Моя гипотеза нашла подтверждение в конце года, когда на одном из уроков Петр Эдуардович сказал, что должен опросить всех, так как учебная четверть кончается, а отметки не выставлены. Давно прозвенел звонок. За окнами было темно (мы учились во вторую смену). Поскольку урок был последний, Петр Эдуардович спрошенного ученика отпускал домой. Класс постепенно пустел. Наконец остался лишь один ученик, сидевший на предпоследней парте в крайнем ряду. Петр Эдуардович почему-то его не спрашивал. Он продолжал сидеть за столом перед раскрытым журналом и о чем-то задумался. Должно быть, спешить ему было некуда. Дома, вероятно, его никто не ждал. Вот он и задумался неизвестно о чем. Потом встал, закрыл журнал, сунул его под мышку, словно собрался совсем уходить, но вдруг взглянул в сторону оставшегося ученика и сказал удивленно:
— Слушай, а тебя-то ведь я не спросил! Ты так тихонько сидел, что я тебя и не заметил. Как же это случилось, а?

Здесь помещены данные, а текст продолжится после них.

/-- R63, R78, R79: the record the decoder makes of the bytes at an address for the host's look-ahead, a function of memory
alone, and none exactly where the fetch would read past 0xFFFF. `w` and `n` are the big-endian words at `a` and `a + 2`. -/
def Obligations.LookAheadMakesTheRecord : Prop :=
  ∀ (s : State) (a : Nat) (w n : Word), w = s.byteAt a ++ s.byteAt (a + 1) →
    n = s.byteAt (a + 2) ++ s.byteAt (a + 3) →
    (0xFFFF < a + 1 → s.lookAhead a = none) ∧ (w = 0xF000 → 0xFFFF < a + 3 → s.lookAhead a = none) ∧
    (w = 0xF000 → a + 3 ≤ 0xFFFF →
      s.lookAhead a = some { opcode := w, length := 4, nnnn := some n, tag := some (.ldILong n) }) ∧
    (w ≠ 0xF000 → a + 1 ≤ 0xFFFF →
      s.lookAhead a = some { opcode := w, length := 2, nnnn := none, tag := (classify w 0).toOption })

/-! ## Invariants -/

/-- Reset meets the invariant. -/
def Obligations.ResetMeetsTheInvariant : Prop := StateInv State.reset

/-- Every step keeps the invariant: canonical memory, a stack of STACK_DEPTH entries with sp in range and zeros above
it, no pixel outside the screen, and a halt reason exactly while halted. -/
def Obligations.StepKeepsTheInvariant : Prop := ∀ s t : State, StateInv s → step s = .next t → StateInv t

/-- From every state that meets the invariant a step answers a next state: no ordinary data ends a run. That a fault of
the spec is a next state is the model's form (log entry 4), and so is the one fault it has instead, `noStackSlot`, which
the invariant rules out (log entry 6). -/
def Obligations.StepAlwaysAnswers : Prop := ∀ s : State, StateInv s → ∃ t, step s = .next t

/-- The first `init` under allowed parameters meets the invariant, and from every session that meets it a host operation
answers one that meets it, or is a `load` refused for its size (the spec's decision D29) or out of its window (D30 and
ruling U11; log entry 7): never a fault. So any sequence of host operations keeps the invariant. That a session
begins right after an `init` is log entry 14. -/
def Obligations.SessionsKeepTheInvariant : Prop :=
  (∀ p : Params, p.wf = true → StateInv (Session.start p).machine) ∧
  (∀ (h : Session) (op : HostOp), StateInv h.machine →
    match h.apply op with
    | .next h' => StateInv h'.machine
    | .fault _ => False
    | .refused r => ∃ image, op = .load image ∧
        ((r = .imageTooLarge ∧ h.loadOpen = true ∧ 0xFE00 < image.length) ∨
          (r = .loadNotAllowed ∧ h.loadOpen = false))) ∧
  (∀ (h : Session) (ops : List HostOp), StateInv h.machine →
    match h.run ops with
    | .next h' => StateInv h'.machine
    | .fault _ => False
    | .refused r => r = .imageTooLarge ∨ r = .loadNotAllowed)

/-! ## What no other instruction changes -/

/-- R17, R20, R22–R27, R30: each special register is changed only by the instructions the spec names for it; and no
instruction changes the model's own parameters and key snapshot (log entries 1 and 2), and CXNN alone uses up a draw
(log entry 3). -/
def Obligations.SpecialRegistersHaveTheirWriters : Prop :=
  ∀ (i : Instr) (s t : State), exec i s = .next t →
    ((∀ n, i ≠ .ldI n) → (∀ n, i ≠ .ldILong n) → (∀ x, i ≠ .addI x) → (∀ x, i ≠ .ldF x) → (∀ x, i ≠ .ldHf x) →
      t.i = s.i) ∧
    (i ≠ .ret → (∀ n, i ≠ .call n) → t.stack = s.stack ∧ t.sp = s.sp) ∧
    ((∀ x, i ≠ .ldDtVx x) → t.dt = s.dt) ∧ ((∀ x, i ≠ .ldStVx x) → t.st = s.st) ∧
    ((∀ x, i ≠ .saveFlags x) → t.flags = s.flags) ∧ ((∀ x, i ≠ .plane x) → t.planeMask = s.planeMask) ∧
    (i ≠ .lores → i ≠ .hires → t.hires = s.hires) ∧ ((∀ x, i ≠ .ldVxK x) → t.waiting = s.waiting) ∧
    t.params = s.params ∧ t.keys = s.keys ∧ ((∀ x nn, i ≠ .rnd x nn) → t.draws = s.draws)

/-- R15, R16: a general register is changed only by an instruction that has it as a destination, or, for VF, by one of
the six that write VF as a side effect. -/
def Obligations.GeneralRegisterFrame : Prop :=
  ∀ (i : Instr) (s t : State) (r : Reg), exec i s = .next t → ¬writesReg i r → t.getV r = s.getV r

/-- R46: only FX33, FX55 and 5XY2 write memory, and only the bytes from I upward that they store; for every other
instruction every byte of memory reads as before. -/
def Obligations.MemoryFrame : Prop :=
  ∀ (i : Instr) (s t : State) (a : Nat), exec i s = .next t →
    (a < s.i.toNat ∨ s.i.toNat + storedBytes i ≤ a) → t.byteAt a = s.byteAt a

/-- R33, R163: the display changes only under the eight display-mutating instructions, which set `redraw` when they
complete; no other instruction changes `redraw`, and none clears it. These are the spec's decisions D21 and D36. -/
def Obligations.RedrawMarksDisplayInstructions : Prop :=
  ∀ (i : Instr) (s t : State), exec i s = .next t →
    (s.redraw = true → t.redraw = true) ∧
    ((i = .cls ∨ (∃ n, i = .scd n) ∨ (∃ n, i = .scu n) ∨ i = .scr ∨ i = .scl ∨ i = .lores ∨ i = .hires) →
      t.redraw = true) ∧
    ((∃ x y n, i = .drw x y n) → t.redraw = true ∨ (t.display = s.display ∧ ∃ k, t = haltedBy s k (s.pc - 2))) ∧
    (i ≠ .cls → (∀ n, i ≠ .scd n) → (∀ n, i ≠ .scu n) → i ≠ .scr → i ≠ .scl → i ≠ .lores → i ≠ .hires →
      (∀ x y n, i ≠ .drw x y n) → t.display = s.display ∧ t.redraw = s.redraw)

Я (а этот ученик был именно я) только руками развел, словно разделяя его недоумение. Но, сказать по правде, я-то знал, что он не заметил меня потому, что я нарочно сидел тихо, стараясь не привлекать к себе внимания. В какой-то книжке я прочитал, что глаз животных устроен так, что легко замечает движущиеся предметы, и что если в лесу, к примеру, сидеть тихо, не шевелясь, то животные и птицы будут подходить и подлетать к тебе близко, словно принимая за какой-нибудь неживой предмет, и их хорошо можно будет разглядеть. Я предполагал, что и человеческий глаз в какой-то степени обладает свойством скорее различать движущиеся предметы, и поэтому старался сидеть неподвижно, чтоб не привлекать к себе внимание учителя. Чем меньше становилось учеников в классе, тем неподвижнее делался я, а под конец словно совсем одеревенел и сросся с партой. Эксперимент мой, в общем, оказался удачным. Подивившись такому казусу, Петр Эдуардович раскрыл журнал и поставил мне какую-то отметку, не задав ни одного вопроса.
— Ну, иди домой. Мы и так засиделись с тобой тут, — сказал он с какой-то непонятной и неожиданной для меня лаской в голосе.
И я пошел домой. И по дороге все думал об этом случае, постепенно приходя к умозаключению, что учителя такие же люди, как и мы с вами, а некоторые из них бывают даже добрые и способные по-человечески отнестись к своему ближнему, даже если этот ближний — простой мальчишка. Спасибо ему. Я, правду сказать, писал тогда уже грамотно, потому что много читал. Читая же, попросту запоминал, как пишется каждое слово, а вот что у глаголов имеются какие-то залоги, действительный там или страдательный, а местоимения бывают возвратные, притяжательные, указательные — в этом разбирался не шибко, и, спроси меня Петр Эдуардович, я бы, наверно, ответил на двойку.
Как выяснилось со временем, Владимир Александрович тоже оказался человеком добрым и даже веселым. Когда мы стали постарше, он даже любил пошутить с нами. Так, вызывая ученика к доске, он говорил, к примеру:
«Ну-с… — И тут же добавлял: — Хотя „нус“ по-немецки „орех“, а по-русски это значит: „Ну-с, молодой человек, что нам на сегодня задано?“».
В такой шутливой манере он разговаривал с нами, а если приходилось к случаю, то мог даже рассказать анекдот. Услышав однажды от кого-то из учеников нелепейший ответ, он рассказал анекдот, как один маленький мальчик увидел огромный артиллерийский снаряд, размером в человеческий рост, и сказал: «Вот такая штука если попадет тебе в голову, то навеки будешь калека». Не помню уже, к чему этот анекдот был рассказан, но было очень смешно.